_WHAT IS NEEDED_: Please find all lines in the data that hold the string "periods" and copy them.

[[ MATERIAL SHOWN, beginning ]]

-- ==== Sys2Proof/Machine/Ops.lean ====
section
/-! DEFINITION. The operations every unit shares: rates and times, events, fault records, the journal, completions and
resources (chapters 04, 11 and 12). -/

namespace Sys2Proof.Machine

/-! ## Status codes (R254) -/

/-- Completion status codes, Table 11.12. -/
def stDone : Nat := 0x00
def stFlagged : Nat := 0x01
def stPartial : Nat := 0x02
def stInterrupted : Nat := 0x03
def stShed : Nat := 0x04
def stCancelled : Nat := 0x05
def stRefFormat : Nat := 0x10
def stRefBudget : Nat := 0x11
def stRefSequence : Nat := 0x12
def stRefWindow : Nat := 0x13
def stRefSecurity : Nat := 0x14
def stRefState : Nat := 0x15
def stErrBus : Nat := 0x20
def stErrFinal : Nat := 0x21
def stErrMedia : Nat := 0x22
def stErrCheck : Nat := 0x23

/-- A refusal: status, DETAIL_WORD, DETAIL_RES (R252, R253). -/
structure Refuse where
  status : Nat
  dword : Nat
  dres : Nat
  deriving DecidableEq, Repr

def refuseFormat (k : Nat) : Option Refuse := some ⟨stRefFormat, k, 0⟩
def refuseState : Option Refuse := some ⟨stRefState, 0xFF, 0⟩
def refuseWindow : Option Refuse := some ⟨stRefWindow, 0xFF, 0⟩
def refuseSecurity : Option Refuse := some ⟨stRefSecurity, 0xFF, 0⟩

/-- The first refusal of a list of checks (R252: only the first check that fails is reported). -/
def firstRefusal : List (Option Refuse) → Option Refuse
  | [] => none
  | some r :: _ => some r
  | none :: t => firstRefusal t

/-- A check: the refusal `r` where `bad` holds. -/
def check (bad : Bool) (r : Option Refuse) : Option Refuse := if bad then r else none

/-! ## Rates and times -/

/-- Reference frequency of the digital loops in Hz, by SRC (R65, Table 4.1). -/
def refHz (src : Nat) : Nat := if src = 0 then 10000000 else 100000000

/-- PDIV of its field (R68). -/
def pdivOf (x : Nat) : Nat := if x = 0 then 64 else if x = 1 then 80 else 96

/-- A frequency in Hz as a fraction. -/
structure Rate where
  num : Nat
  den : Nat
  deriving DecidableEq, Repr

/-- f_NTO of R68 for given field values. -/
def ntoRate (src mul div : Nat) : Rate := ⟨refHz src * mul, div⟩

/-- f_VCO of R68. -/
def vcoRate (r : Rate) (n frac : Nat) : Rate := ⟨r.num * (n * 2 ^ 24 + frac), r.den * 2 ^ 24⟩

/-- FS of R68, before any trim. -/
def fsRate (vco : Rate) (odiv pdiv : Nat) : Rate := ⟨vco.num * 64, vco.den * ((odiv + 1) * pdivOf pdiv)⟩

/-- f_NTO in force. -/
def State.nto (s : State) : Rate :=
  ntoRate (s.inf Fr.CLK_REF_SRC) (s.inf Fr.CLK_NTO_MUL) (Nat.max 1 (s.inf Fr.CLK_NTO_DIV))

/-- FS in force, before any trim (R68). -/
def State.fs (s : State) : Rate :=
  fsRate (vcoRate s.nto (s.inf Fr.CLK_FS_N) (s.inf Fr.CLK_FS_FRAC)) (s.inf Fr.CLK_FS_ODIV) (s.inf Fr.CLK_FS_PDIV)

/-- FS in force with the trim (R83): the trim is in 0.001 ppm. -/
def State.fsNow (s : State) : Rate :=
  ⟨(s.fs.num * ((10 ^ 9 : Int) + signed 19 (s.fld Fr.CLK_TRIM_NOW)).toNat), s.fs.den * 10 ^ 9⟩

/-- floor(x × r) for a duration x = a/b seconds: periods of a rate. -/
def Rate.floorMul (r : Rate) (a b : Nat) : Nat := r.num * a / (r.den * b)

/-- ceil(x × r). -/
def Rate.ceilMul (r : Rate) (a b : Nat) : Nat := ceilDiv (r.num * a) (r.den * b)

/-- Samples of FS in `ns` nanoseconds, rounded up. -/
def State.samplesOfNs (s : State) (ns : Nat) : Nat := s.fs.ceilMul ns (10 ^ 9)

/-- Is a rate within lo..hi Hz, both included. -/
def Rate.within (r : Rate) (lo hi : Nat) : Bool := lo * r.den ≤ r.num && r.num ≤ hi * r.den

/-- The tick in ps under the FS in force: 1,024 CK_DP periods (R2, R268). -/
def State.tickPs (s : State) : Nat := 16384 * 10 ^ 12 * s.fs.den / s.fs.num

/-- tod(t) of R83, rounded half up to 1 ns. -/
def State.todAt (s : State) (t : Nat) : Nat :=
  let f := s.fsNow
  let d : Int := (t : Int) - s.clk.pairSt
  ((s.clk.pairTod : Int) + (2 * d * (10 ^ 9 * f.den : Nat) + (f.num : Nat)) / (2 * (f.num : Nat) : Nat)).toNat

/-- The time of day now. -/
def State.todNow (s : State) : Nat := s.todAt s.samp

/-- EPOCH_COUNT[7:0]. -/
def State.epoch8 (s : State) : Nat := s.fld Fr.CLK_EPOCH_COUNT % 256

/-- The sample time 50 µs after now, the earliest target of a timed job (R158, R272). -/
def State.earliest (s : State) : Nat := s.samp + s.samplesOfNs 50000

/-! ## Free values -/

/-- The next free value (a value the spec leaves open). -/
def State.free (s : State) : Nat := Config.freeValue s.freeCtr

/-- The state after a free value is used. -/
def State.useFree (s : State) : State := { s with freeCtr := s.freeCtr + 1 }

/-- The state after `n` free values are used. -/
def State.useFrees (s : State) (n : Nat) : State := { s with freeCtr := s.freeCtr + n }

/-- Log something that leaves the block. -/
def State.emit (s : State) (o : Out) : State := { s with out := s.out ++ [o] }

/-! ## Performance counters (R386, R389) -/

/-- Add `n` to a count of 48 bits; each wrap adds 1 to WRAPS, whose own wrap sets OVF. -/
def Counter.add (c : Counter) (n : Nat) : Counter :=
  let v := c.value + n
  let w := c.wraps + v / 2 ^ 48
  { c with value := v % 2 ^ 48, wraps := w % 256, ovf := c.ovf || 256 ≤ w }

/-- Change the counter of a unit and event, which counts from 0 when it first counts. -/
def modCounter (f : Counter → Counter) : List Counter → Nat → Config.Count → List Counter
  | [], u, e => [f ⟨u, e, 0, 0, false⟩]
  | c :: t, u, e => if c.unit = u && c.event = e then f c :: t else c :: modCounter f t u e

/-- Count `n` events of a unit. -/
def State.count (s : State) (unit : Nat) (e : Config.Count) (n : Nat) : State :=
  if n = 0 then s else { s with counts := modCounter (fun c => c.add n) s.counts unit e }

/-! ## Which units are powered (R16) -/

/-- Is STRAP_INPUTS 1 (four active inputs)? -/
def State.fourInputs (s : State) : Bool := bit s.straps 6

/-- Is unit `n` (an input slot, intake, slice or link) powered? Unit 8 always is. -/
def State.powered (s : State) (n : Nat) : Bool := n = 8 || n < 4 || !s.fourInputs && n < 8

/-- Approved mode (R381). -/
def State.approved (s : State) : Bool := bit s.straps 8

[[ MATERIAL SHOWN, end ]]
[[ MATERIAL SHOWN, beginning ]]

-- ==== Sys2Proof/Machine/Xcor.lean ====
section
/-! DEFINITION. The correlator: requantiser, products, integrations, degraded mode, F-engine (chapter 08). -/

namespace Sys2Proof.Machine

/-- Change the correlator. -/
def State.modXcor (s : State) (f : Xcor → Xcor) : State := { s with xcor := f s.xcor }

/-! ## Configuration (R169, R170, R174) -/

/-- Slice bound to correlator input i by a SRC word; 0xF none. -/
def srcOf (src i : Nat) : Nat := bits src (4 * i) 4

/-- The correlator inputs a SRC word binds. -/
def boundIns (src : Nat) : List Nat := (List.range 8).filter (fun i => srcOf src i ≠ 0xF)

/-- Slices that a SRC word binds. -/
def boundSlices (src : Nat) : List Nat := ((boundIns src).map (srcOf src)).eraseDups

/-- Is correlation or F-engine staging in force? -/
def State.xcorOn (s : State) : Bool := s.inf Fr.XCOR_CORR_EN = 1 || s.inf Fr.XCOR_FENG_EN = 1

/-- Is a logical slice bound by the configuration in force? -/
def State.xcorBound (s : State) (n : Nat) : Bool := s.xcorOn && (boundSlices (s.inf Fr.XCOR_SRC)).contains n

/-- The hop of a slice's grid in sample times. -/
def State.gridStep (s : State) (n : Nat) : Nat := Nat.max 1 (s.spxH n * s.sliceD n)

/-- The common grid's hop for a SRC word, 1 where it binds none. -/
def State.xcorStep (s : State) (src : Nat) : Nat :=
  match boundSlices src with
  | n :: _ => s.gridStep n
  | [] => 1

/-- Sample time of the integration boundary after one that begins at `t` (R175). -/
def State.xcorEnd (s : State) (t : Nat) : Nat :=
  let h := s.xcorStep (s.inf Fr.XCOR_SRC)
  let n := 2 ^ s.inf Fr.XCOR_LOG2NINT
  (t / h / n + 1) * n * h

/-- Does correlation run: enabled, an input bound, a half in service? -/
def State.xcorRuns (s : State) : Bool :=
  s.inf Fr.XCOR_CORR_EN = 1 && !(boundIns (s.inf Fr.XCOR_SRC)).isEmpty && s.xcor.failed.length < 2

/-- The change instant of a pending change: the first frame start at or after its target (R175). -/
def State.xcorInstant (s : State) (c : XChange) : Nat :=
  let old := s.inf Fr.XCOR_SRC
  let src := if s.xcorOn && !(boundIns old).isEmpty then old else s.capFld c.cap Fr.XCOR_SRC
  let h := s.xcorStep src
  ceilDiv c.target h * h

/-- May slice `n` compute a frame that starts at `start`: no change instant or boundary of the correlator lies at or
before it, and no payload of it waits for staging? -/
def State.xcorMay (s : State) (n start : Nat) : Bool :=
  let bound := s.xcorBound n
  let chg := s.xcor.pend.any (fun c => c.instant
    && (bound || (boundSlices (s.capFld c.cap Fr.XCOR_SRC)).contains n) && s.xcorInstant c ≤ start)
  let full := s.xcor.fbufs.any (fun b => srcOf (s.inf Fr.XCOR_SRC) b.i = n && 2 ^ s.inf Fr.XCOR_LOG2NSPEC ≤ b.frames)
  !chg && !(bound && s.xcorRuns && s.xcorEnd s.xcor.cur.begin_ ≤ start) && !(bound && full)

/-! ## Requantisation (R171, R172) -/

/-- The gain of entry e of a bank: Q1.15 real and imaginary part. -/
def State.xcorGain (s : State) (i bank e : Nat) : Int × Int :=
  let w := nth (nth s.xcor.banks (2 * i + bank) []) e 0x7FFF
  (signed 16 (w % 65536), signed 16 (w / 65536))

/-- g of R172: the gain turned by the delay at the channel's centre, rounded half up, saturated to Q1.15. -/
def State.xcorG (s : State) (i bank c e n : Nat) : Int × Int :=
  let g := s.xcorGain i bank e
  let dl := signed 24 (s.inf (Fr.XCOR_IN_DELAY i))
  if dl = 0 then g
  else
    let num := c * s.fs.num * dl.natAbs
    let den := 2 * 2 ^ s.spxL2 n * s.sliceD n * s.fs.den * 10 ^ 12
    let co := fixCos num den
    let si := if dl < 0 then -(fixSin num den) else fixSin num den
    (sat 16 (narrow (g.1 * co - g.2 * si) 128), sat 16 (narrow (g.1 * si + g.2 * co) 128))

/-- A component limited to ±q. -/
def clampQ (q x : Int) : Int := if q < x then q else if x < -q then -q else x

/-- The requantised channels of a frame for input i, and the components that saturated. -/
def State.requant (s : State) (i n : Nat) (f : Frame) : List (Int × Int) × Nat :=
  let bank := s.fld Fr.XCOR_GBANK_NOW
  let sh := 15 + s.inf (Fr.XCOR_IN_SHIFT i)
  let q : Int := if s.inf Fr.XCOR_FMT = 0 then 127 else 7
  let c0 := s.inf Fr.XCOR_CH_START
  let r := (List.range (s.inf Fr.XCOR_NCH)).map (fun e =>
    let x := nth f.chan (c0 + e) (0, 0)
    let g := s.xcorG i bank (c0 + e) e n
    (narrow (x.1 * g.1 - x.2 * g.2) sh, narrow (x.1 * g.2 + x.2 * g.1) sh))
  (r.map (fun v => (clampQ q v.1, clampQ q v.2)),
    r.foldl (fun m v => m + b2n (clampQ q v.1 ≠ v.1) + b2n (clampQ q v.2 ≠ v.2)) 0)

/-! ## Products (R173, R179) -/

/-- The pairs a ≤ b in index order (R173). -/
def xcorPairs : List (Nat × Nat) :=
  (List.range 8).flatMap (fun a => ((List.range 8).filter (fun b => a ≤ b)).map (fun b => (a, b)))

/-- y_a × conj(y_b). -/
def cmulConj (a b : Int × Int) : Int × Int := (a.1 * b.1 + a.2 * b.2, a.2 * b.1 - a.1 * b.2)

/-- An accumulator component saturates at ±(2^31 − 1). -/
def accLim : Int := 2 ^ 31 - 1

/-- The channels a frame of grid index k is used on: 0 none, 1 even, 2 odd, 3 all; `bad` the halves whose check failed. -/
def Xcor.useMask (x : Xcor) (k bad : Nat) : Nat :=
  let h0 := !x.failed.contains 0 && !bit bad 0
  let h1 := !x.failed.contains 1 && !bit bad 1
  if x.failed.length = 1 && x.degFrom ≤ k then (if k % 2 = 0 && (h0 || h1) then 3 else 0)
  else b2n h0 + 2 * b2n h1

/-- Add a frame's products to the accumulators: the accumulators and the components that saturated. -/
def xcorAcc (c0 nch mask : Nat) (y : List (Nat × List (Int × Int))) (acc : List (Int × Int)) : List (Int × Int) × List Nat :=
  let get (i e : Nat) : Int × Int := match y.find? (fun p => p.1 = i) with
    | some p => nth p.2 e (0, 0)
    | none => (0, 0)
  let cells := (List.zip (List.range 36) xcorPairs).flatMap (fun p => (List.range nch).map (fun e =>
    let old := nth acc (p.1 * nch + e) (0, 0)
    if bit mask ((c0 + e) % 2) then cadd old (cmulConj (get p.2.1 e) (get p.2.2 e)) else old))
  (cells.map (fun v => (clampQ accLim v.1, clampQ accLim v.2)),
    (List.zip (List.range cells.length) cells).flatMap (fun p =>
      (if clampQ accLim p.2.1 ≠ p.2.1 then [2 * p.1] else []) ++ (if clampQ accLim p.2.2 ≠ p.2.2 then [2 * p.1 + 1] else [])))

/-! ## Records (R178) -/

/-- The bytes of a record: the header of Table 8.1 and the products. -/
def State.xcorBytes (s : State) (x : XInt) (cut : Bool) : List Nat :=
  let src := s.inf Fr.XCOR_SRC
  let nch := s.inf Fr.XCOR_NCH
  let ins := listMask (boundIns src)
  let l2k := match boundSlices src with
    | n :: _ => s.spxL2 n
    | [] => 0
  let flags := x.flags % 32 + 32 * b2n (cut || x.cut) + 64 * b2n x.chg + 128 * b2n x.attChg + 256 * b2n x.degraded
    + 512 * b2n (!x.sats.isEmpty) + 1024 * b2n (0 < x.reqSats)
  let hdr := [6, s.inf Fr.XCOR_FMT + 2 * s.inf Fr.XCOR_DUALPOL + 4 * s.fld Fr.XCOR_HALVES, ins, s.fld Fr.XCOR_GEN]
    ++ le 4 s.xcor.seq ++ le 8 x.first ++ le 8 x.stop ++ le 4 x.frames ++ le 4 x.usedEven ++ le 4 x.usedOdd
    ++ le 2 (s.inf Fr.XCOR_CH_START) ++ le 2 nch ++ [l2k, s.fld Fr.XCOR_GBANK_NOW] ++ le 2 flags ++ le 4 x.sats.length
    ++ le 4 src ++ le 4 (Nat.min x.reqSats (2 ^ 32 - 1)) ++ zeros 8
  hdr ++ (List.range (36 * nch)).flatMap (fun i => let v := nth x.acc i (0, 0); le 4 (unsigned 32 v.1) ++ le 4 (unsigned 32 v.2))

[[ MATERIAL SHOWN, end ]]
[[ MATERIAL SHOWN, beginning ]]

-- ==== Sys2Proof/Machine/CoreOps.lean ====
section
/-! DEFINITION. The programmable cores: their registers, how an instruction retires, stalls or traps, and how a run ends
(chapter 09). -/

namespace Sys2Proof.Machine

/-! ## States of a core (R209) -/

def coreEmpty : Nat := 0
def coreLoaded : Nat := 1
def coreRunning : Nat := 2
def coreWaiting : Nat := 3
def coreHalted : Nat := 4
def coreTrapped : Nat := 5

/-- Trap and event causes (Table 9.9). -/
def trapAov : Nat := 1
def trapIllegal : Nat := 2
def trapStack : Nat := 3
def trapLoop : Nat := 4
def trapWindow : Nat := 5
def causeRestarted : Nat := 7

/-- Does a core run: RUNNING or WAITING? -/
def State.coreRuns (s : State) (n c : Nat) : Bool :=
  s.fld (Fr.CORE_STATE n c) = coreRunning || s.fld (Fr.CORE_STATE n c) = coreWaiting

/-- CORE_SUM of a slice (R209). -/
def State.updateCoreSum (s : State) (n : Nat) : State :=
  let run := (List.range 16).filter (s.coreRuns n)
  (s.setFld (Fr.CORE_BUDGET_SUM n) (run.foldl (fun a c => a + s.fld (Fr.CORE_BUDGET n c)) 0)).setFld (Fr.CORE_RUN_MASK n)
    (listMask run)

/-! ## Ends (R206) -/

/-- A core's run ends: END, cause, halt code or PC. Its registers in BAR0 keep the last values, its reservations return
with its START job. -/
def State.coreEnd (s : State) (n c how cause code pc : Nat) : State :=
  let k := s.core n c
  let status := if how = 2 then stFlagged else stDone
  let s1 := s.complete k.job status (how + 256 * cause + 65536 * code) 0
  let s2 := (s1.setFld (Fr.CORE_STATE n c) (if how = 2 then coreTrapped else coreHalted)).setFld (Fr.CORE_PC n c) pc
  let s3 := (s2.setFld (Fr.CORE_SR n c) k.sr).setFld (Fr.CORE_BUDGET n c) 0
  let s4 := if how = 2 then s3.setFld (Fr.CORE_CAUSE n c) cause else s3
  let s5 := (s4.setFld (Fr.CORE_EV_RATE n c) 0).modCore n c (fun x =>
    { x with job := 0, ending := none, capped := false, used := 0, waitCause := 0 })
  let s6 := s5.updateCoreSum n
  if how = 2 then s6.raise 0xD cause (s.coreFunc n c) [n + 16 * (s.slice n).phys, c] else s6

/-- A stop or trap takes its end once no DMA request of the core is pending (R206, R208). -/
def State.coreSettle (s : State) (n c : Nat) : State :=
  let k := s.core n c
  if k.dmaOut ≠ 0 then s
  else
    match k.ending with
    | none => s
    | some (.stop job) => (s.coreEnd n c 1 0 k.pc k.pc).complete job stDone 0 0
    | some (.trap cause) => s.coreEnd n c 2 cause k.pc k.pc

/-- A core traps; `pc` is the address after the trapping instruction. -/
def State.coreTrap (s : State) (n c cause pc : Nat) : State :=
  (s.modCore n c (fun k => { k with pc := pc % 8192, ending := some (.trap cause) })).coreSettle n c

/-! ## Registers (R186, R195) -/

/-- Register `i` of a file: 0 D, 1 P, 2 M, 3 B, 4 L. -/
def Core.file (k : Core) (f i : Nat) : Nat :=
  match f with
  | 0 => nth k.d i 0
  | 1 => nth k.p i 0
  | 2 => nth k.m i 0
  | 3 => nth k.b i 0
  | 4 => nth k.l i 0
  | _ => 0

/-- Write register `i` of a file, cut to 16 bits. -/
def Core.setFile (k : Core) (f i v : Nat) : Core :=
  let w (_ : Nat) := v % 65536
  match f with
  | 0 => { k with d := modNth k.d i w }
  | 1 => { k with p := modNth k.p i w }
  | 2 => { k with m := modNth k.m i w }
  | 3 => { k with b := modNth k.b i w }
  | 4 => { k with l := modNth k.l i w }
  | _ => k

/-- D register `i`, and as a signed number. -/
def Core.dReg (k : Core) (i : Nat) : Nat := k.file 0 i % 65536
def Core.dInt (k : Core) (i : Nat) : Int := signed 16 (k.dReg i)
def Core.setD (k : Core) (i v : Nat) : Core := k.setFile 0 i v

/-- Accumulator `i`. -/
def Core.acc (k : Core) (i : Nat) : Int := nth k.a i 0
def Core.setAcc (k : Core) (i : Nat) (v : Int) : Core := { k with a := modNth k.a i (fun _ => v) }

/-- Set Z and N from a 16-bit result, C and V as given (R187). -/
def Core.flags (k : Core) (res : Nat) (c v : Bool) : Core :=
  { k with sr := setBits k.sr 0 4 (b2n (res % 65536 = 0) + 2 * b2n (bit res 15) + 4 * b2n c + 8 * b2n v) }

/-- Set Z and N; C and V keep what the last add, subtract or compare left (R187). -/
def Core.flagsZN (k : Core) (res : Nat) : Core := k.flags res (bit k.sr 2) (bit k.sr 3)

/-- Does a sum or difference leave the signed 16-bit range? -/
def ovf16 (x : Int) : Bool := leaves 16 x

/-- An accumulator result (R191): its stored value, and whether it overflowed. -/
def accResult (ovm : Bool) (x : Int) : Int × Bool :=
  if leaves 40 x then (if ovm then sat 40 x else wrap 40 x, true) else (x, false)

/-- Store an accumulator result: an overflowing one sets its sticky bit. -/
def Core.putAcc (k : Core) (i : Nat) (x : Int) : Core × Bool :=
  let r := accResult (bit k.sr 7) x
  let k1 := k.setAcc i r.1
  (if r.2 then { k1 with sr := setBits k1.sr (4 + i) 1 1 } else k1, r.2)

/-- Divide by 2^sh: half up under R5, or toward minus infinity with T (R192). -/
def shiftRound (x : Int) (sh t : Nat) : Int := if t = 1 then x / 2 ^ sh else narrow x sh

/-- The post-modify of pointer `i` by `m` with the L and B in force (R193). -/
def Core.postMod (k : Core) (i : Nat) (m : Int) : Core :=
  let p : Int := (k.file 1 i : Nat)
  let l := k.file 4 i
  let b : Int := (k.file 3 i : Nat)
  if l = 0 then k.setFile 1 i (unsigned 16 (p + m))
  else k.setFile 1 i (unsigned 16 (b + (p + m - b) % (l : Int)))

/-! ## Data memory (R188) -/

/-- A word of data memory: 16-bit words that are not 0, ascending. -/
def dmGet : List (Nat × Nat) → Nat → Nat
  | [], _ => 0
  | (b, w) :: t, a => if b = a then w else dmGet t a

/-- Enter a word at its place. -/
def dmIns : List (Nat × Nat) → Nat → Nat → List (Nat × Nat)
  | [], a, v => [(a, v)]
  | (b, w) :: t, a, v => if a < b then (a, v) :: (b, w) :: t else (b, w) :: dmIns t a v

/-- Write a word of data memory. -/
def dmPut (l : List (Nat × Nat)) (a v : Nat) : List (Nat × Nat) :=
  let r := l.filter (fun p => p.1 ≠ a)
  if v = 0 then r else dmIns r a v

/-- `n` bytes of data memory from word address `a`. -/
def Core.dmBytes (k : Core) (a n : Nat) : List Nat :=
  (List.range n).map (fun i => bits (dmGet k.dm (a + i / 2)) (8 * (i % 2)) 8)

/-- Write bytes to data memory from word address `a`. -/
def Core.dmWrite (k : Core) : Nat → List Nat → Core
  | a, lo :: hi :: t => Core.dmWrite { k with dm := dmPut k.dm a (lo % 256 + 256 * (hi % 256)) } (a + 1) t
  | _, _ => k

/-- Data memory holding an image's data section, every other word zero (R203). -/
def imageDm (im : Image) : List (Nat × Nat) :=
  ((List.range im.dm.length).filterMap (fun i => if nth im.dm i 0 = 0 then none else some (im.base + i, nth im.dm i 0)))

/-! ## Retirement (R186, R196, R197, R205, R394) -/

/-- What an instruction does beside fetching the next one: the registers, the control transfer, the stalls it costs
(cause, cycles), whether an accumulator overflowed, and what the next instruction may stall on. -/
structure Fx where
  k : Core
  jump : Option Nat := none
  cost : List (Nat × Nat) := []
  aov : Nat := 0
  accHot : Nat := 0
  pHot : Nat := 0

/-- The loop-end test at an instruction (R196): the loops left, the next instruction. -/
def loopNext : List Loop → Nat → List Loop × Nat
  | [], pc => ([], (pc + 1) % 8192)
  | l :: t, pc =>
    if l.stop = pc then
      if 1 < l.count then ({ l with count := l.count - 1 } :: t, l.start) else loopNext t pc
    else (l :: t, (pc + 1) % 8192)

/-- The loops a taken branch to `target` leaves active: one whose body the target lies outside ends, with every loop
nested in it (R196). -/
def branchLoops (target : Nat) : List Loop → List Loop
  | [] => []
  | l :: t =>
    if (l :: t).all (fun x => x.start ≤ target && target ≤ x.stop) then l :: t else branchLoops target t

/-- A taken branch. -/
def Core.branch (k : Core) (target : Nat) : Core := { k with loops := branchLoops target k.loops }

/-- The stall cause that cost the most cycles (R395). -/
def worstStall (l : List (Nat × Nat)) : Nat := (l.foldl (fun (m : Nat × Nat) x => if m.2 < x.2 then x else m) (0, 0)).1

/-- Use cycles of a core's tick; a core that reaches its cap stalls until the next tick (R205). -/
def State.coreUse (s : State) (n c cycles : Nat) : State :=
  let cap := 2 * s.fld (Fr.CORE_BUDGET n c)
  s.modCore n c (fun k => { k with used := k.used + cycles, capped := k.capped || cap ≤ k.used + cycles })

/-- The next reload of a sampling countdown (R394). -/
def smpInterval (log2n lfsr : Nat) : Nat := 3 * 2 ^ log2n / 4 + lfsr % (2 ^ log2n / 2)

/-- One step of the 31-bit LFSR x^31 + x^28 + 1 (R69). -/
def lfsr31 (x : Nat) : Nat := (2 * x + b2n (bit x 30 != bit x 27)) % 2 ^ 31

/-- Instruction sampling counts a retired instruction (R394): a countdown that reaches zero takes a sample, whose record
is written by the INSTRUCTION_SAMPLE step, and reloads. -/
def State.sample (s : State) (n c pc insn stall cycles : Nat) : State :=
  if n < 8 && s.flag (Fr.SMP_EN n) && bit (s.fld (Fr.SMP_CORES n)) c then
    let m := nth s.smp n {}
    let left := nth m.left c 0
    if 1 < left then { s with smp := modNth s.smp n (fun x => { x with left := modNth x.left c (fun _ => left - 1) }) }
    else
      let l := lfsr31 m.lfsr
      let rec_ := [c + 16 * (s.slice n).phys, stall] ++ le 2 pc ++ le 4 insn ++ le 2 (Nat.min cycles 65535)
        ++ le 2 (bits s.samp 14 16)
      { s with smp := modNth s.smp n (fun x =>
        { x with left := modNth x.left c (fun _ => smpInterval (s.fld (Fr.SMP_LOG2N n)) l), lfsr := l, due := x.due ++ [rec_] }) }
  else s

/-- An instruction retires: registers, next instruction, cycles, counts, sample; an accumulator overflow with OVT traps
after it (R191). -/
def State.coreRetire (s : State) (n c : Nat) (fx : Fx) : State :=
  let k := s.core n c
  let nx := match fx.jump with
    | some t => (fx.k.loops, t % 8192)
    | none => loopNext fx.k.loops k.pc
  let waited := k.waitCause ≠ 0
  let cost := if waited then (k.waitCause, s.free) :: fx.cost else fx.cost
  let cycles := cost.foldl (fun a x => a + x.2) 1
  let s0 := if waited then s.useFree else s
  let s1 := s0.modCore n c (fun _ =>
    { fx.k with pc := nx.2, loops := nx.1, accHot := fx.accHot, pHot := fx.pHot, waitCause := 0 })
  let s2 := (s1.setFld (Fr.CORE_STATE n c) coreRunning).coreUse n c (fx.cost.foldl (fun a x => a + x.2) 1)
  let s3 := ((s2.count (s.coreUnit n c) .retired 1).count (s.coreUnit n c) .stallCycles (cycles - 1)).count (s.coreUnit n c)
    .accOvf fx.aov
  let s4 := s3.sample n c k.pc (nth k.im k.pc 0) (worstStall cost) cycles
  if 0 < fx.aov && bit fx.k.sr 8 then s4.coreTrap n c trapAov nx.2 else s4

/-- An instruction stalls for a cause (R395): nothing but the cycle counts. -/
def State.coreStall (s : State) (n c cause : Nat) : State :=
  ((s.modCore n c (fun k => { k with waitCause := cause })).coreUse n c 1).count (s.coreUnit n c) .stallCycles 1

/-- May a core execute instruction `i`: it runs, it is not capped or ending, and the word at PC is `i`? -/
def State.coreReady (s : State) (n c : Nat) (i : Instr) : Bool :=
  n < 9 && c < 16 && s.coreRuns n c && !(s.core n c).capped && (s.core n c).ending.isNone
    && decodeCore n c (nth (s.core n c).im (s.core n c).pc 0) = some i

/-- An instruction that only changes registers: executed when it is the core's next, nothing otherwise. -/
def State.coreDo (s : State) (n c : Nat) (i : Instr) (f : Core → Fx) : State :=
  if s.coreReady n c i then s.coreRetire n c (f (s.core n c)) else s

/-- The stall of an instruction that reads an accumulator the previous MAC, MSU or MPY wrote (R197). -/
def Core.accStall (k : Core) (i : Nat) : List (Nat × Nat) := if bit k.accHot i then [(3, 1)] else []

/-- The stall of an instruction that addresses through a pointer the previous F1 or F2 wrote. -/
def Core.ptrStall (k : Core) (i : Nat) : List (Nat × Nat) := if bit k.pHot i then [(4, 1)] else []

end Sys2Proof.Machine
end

[[ MATERIAL SHOWN, end ]]

_SOLUTION FOR THIS EXERCISE_:
/-- floor(x × r) for a duration x = a/b seconds: periods of a rate. -/
/-- The tick in ps under the FS in force: 1,024 CK_DP periods (R2, R268). -/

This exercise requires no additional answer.